Go through the entries below. Copy out every line that contains "placeSpad".

**** INPUT DATA ****

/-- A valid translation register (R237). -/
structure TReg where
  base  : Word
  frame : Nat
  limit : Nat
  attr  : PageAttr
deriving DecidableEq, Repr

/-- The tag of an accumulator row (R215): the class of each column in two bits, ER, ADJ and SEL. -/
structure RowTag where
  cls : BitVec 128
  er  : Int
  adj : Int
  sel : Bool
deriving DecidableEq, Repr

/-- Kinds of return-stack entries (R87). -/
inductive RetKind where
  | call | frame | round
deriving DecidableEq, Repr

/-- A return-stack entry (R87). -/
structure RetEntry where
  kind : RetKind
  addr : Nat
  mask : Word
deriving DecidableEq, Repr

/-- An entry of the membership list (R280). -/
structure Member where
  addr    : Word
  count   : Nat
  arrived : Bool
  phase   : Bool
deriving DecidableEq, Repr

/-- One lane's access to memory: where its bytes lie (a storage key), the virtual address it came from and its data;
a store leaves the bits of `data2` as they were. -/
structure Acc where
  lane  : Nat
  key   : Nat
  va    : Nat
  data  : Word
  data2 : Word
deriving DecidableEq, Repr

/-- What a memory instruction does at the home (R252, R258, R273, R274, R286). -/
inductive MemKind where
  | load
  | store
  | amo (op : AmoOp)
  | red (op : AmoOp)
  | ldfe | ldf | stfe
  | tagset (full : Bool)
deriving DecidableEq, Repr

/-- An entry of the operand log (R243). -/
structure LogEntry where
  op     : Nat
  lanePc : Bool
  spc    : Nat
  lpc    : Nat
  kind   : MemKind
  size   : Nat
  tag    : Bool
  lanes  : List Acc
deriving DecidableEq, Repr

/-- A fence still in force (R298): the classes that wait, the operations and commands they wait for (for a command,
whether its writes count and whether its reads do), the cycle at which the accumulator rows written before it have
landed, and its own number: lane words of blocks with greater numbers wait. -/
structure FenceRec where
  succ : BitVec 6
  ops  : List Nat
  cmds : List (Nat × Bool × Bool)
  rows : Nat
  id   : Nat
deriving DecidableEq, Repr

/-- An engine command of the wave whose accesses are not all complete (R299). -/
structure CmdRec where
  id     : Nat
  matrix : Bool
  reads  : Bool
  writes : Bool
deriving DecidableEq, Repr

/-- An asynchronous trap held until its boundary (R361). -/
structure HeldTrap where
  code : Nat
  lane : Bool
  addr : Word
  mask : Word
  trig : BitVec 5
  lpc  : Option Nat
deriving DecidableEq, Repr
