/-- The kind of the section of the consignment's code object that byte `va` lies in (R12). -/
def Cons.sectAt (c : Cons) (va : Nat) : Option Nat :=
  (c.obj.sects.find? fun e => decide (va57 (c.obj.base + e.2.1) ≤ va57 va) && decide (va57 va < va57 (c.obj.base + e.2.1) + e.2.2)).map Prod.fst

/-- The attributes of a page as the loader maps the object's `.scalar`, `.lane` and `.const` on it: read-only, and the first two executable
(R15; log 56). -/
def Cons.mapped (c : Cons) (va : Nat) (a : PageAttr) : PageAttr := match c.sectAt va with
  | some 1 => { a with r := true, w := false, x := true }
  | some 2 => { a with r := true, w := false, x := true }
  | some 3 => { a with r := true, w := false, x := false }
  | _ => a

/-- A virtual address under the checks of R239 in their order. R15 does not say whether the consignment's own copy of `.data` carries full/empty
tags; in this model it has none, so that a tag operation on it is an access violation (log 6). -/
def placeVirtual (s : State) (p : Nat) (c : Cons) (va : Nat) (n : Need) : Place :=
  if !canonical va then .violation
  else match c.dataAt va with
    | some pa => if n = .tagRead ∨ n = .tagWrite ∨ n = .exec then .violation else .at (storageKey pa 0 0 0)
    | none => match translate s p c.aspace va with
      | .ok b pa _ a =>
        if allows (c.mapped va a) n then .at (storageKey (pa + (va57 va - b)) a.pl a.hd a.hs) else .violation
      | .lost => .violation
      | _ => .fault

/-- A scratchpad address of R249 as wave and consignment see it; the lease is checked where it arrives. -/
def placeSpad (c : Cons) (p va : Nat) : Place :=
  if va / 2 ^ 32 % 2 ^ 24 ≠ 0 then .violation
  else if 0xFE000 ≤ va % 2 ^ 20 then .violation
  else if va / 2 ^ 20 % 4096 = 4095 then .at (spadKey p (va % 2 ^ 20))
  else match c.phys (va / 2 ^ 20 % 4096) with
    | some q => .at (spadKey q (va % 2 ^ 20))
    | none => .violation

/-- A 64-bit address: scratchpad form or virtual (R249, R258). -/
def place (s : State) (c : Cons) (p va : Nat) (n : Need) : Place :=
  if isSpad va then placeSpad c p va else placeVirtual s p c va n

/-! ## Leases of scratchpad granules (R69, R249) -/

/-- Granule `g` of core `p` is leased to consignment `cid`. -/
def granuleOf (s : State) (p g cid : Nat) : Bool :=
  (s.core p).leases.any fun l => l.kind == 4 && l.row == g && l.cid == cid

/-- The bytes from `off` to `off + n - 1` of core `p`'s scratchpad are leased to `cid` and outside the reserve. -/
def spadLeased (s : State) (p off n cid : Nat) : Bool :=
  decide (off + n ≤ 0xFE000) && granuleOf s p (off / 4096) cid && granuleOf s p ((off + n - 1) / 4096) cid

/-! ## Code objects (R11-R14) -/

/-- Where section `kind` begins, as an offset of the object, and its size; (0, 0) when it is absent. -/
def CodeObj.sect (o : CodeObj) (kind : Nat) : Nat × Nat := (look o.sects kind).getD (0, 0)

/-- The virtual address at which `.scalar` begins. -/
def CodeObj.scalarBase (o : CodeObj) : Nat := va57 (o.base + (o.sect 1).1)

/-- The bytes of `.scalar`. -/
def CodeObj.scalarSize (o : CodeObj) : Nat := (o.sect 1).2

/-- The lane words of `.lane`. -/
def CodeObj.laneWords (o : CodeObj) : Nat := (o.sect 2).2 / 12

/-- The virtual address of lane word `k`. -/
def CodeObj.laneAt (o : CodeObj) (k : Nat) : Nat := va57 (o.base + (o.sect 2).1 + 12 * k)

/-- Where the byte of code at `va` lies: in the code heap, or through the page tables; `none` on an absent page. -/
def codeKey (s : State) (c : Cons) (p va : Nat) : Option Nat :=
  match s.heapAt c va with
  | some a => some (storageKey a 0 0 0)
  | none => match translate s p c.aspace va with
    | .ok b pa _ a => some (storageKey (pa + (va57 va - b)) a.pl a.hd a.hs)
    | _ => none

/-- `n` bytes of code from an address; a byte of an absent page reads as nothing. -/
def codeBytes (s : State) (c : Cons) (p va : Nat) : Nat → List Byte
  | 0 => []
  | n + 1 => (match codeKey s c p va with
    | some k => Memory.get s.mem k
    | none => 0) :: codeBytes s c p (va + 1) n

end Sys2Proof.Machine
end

****
**** INPUT DATA ****

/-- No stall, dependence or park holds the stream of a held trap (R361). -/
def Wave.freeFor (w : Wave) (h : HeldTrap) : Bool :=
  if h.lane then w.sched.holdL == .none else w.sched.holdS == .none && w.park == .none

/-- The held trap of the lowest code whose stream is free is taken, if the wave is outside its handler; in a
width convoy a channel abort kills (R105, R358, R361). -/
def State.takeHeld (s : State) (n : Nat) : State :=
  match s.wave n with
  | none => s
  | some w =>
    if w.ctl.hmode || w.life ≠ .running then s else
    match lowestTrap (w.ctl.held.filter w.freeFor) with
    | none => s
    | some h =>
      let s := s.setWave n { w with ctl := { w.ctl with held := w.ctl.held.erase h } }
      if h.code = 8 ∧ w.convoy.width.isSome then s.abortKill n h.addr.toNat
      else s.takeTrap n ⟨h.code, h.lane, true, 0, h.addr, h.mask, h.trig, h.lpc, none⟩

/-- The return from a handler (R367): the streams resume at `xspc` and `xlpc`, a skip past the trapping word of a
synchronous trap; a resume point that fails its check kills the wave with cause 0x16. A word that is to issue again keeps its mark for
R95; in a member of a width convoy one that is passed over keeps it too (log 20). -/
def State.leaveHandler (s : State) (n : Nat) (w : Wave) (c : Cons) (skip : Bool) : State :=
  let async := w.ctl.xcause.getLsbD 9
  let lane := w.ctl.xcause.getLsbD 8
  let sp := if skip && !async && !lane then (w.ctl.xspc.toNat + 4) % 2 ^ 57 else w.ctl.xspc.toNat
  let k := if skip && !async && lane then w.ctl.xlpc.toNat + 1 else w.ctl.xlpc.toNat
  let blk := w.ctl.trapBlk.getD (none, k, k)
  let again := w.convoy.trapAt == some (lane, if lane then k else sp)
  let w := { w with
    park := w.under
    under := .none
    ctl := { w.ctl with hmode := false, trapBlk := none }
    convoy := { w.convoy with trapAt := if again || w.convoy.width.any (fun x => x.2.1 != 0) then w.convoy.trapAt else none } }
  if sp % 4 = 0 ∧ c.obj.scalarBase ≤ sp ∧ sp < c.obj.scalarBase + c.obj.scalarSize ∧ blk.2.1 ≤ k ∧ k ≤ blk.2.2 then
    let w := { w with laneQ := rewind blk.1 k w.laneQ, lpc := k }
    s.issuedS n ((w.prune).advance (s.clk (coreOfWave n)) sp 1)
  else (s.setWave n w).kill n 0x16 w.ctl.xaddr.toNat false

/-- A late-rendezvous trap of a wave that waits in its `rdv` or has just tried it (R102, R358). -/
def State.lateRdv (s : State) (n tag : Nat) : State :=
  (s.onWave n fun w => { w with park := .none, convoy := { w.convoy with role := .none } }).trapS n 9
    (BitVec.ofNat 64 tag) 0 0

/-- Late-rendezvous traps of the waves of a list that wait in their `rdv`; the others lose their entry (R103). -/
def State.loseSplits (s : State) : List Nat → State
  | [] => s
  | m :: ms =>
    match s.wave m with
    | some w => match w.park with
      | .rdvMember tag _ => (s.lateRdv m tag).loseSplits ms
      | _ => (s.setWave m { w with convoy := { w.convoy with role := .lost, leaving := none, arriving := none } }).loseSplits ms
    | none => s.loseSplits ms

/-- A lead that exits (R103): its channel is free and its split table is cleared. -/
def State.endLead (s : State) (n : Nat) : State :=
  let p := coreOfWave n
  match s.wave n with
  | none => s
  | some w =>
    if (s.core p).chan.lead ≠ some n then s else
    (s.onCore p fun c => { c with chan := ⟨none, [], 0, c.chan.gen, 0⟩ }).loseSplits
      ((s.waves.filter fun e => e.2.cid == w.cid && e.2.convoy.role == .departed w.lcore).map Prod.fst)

****
**** INPUT DATA ****

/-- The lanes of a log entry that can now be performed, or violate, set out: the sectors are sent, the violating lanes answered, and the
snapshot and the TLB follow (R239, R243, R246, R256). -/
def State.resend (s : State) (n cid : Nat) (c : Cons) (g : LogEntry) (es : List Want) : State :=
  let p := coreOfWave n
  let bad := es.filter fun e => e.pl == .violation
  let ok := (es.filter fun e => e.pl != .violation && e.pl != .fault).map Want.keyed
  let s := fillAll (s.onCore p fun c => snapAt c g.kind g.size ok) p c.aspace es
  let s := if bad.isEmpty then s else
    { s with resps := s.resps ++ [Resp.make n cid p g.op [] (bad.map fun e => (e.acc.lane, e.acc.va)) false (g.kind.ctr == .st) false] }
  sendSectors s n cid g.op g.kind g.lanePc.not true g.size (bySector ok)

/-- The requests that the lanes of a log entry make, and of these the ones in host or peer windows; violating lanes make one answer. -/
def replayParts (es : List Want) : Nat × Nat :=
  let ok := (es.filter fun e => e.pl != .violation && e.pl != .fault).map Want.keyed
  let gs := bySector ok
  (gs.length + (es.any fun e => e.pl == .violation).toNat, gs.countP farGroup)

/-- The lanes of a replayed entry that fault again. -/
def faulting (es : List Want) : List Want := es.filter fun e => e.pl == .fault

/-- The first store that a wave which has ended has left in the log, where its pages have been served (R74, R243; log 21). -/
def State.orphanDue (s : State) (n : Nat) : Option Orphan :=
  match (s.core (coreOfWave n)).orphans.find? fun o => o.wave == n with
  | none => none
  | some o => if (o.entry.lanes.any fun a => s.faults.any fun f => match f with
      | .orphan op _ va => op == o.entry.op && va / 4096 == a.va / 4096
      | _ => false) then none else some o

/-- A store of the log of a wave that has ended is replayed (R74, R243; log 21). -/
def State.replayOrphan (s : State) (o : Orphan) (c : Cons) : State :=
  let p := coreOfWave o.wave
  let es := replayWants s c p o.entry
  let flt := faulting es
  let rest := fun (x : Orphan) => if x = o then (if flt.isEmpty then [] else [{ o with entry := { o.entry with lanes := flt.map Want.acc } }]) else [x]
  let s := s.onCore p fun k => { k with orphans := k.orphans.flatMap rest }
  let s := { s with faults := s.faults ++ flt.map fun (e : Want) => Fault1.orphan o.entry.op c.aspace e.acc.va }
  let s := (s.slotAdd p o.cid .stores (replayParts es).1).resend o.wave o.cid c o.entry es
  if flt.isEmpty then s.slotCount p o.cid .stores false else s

****

# WRITTEN SOLUTION:
def placeSpad (c : Cons) (p va : Nat) : Place :=
  if isSpad va then placeSpad c p va else placeVirtual s p c va n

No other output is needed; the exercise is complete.